Abstract: Clinical trials and studies have shown that postmenopausal women undergoing combination hormone replacement therapy containing estrogen and progestin have an increased risk of breast cancer compared with women taking estrogen or placebo alone. Using animal models, we have previously shown that synthetic progestins, including medroxyprogesterone acetate (MPA), which is widely used clinically, accelerate breast cancer tumor growth and promote metastasis.

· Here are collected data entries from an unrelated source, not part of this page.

-- ==== Sys2Proof/Machine/Ops.lean ====
section
/-! DEFINITION. The named operations over memory, registers and channels; the checks `chkA` and
`chkW`; fetch; and fault entry, the one operation by which an instruction takes a fault. -/

namespace Sys2Proof

/-- The code of a cause (60_exceptions.md R160). -/
def Cause.code : Cause → Nat
  | .parseError => 1
  | .unknownOpcode => 2
  | .invalidAddressingMode => 3
  | .invalidWriteTarget => 4
  | .negativeAddress => 5
  | .channelClosed => 6
  | .addressOutOfRange => 7
  | .arithmeticOverflow => 8

/-- The cause that `raise F(info)` raises (60_exceptions.md R160). -/
def Raised.cause : Raised → Cause
  | .parseError _ => .parseError
  | .unknownOpcode _ => .unknownOpcode
  | .invalidAddressingMode _ => .invalidAddressingMode
  | .invalidWriteTarget _ => .invalidWriteTarget
  | .negativeAddress _ => .negativeAddress
  | .channelClosed _ => .channelClosed
  | .addressOutOfRange _ => .addressOutOfRange
  | .arithmeticOverflow _ => .arithmeticOverflow

namespace Machine

/-- The value of the register `fault_cause`: 0 while no fault has occurred (10_state.md R27). -/
def causeCode : Option Cause → Nat
  | none => 0
  | some c => c.code

/-! ### Memory -/

/-- `MemRead(a, 1)` (20_memory.md R42). -/
def Memory.read : Memory → Nat → Int
  | [], _ => Memory.unlisted
  | (b, v) :: m, a => if a = b then v else Memory.read m a

/-- `MemWrite(a, 1, v)` (20_memory.md R43). Keeps the canonical form: writing what an unlisted
address reads as removes the entry. -/
def Memory.write : Memory → Nat → Int → Memory
  | [], a, v => if v = Memory.unlisted then [] else [(a, v)]
  | (b, u) :: m, a, v =>
    if a < b then
      if v = Memory.unlisted then (b, u) :: m else (a, v) :: (b, u) :: m
    else if a = b then
      if v = Memory.unlisted then m else (a, v) :: m
    else (b, u) :: Memory.write m a v

/-! ### Checks (00_scope.md R14) -/

/-- An integer that is a `Word` under these parameters (R11). -/
def isWord (c : Config) (x : Int) : Bool :=
  match c.wordModel with
  | .unbounded => true
  | .int64 => decide (-(2 ^ 63) ≤ x ∧ x < 2 ^ 63)

/-- `chkA(x)`: a computed address, checked (20_memory.md R44, R45). -/
def chkA (c : Config) (x : Int) : Except Raised Nat :=
  if x < 0 then .error (.negativeAddress x)
  else if (c.addrLimit : Int) ≤ x then .error (.addressOutOfRange x)
  else .ok x.toNat

/-- `chkW(x)`: a computed word, checked (41_arithmetic.md R102). -/
def chkW (c : Config) (x : Int) : Except Raised Int :=
  if isWord c x then .ok x else .error (.arithmeticOverflow x)

/-! ### Updates of the state -/

/-- The word the cell at address `a` holds. -/
def State.cell (s : State) (a : Nat) : Int := s.mem.read a

/-- `MemWrite(d, 1, v)`. -/
def State.store (s : State) (d : Nat) (v : Int) : State := { s with mem := s.mem.write d v }

/-- `ip <- ip + n` (40_execution.md R87). -/
def State.advance (s : State) (n : Nat) : State := { s with ip := s.ip + n }

/-- `ip <- target` (43_jumps.md R122). -/
def State.jump (s : State) (target : Nat) : State := { s with ip := target }

/-- `rb <- v` (45_relative_base.md R140). -/
def State.setRb (s : State) (v : Int) : State := { s with rb := v }

/-- `run_state <- r` (10_state.md R25). -/
def State.setRun (s : State) (r : RunState) : State := { s with runState := r }

/-- `InQ` after its head has been taken: `rest` is left (10_state.md R30). -/
def State.popInput (s : State) (rest : List Int) : State := { s with inQ := rest }

/-- `OutQ.pushTail(v)` (10_state.md R32). -/
def State.pushOutput (s : State) (v : Int) : State := { s with outQ := s.outQ ++ [v] }

/-- Entry to `Halted`: the run loop ends and the output channel closes (46_halt.md R150). -/
def State.enterHalted (s : State) : State := { s with runState := .halted, outClosed := true }

/-! ### Fetch and decode -/

/-- `w <- M[chkA(ip)]` (40_execution.md R85). -/
def fetch (s : State) : Except Raised Int :=
  match chkA s.cfg s.ip with
  | .error e => .error e
  | .ok a => .ok (s.cell a)

/-- Fetch, then decode (40_execution.md R84 checks 1 and 2, R90). -/
def fetchDecode (s : State) : Except Raised Instr :=
  match fetch s with
  | .error e => .error e
  | .ok w => decode s.cfg.strictModeDigits w

/-! ### Taking a fault -/

/-- `FaultEntry(F, i)` (60_exceptions.md R163): the run state, the fault record and `out_closed` are
written and nothing else. `fault_word` is the instruction word if the fetch succeeded, else a FREE
VALUE (log entry 2), which draws on the model's own counter. The info of the fault is recorded
nowhere (10_state.md R27). There is no return from a fault: `Faulted` is terminal (R165). -/
def faultEntry (e : Raised) (s : State) : State :=
  match fetch s with
  | .ok w =>
    { s with
      runState := .faulted
      faultCause := some e.cause
      faultIp := s.ip
      faultWord := w
      outClosed := true }
  | .error _ =>
    { s with
      runState := .faulted
      faultCause := some e.cause
      faultIp := s.ip
      faultWord := Config.freeFaultWord s.freeCount
      outClosed := true
      freeCount := s.freeCount + 1 }

/-- The end of an instruction: its effects are committed all at once, or the fault it raised is
taken in the state before the instruction (40_execution.md R86). -/
def commit (s : State) (r : Except Raised State) : Host.Outcome State Fault Refusal :=
  match r with
  | .ok t => .next t
  | .error e => .next (faultEntry e s)

/-! ### Step enabling -/

/-- Why the machine has no enabled step; `none` when it has one (40_execution.md R89). -/
def noStep (s : State) : Option Fault :=
  if s.started = false then some .notStarted
  else
    match s.runState with
    | .running => none
    | .waitingOnInput =>
      if s.inQ = [] ∧ s.inClosed = false then some .blockedOnInput else none
    | .halted => some .alreadyHalted
    | .faulted => some .alreadyFaulted

end Machine

end Sys2Proof
end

Furthermore, we have found that MPA elevates CD44 protein expression and aldehyde dehydrogenase (ALDH) activity, two markers of cancer stem cells (CSCs), and increases mammosphere formation, another hallmark of stem cells, in hormone-dependent T47-D human breast cancer cells. Herein, we show that RO 48-8071 (RO), an inhibitor of cholesterol synthesis, reduced MPA-induced CD44 protein expression in two hormone-dependent human breast cancer cell lines, T47-D and BT-474. Because we have previously shown that MPA induction of CD44 is progesterone receptor (PR) dependent, we examined RO’s effects on PR protein and mRNA expressions in T47-D cells. PR mRNA levels remained unchanged after RO treatment; however, RO significantly reduced the protein expression of both PR receptor isoforms, PR-A and PR-B. Using the proteasome inhibitor MG-132, we demonstrated that RO decreases PR protein expression in T47-D cells via the proteasomal degradation pathway. Importantly, treatment of T47-D cells with RO abolished MPA-induced mammosphere formation. Based on our observations, we contend that RO may represent a novel means of preventing MPA-induced CSC expansion. RO could be used clinically to both treat and prevent hormone-dependent breast cancers, which represent the majority of human breast cancers. RO may also have clinical utility in reducing resistance to antihormone therapy.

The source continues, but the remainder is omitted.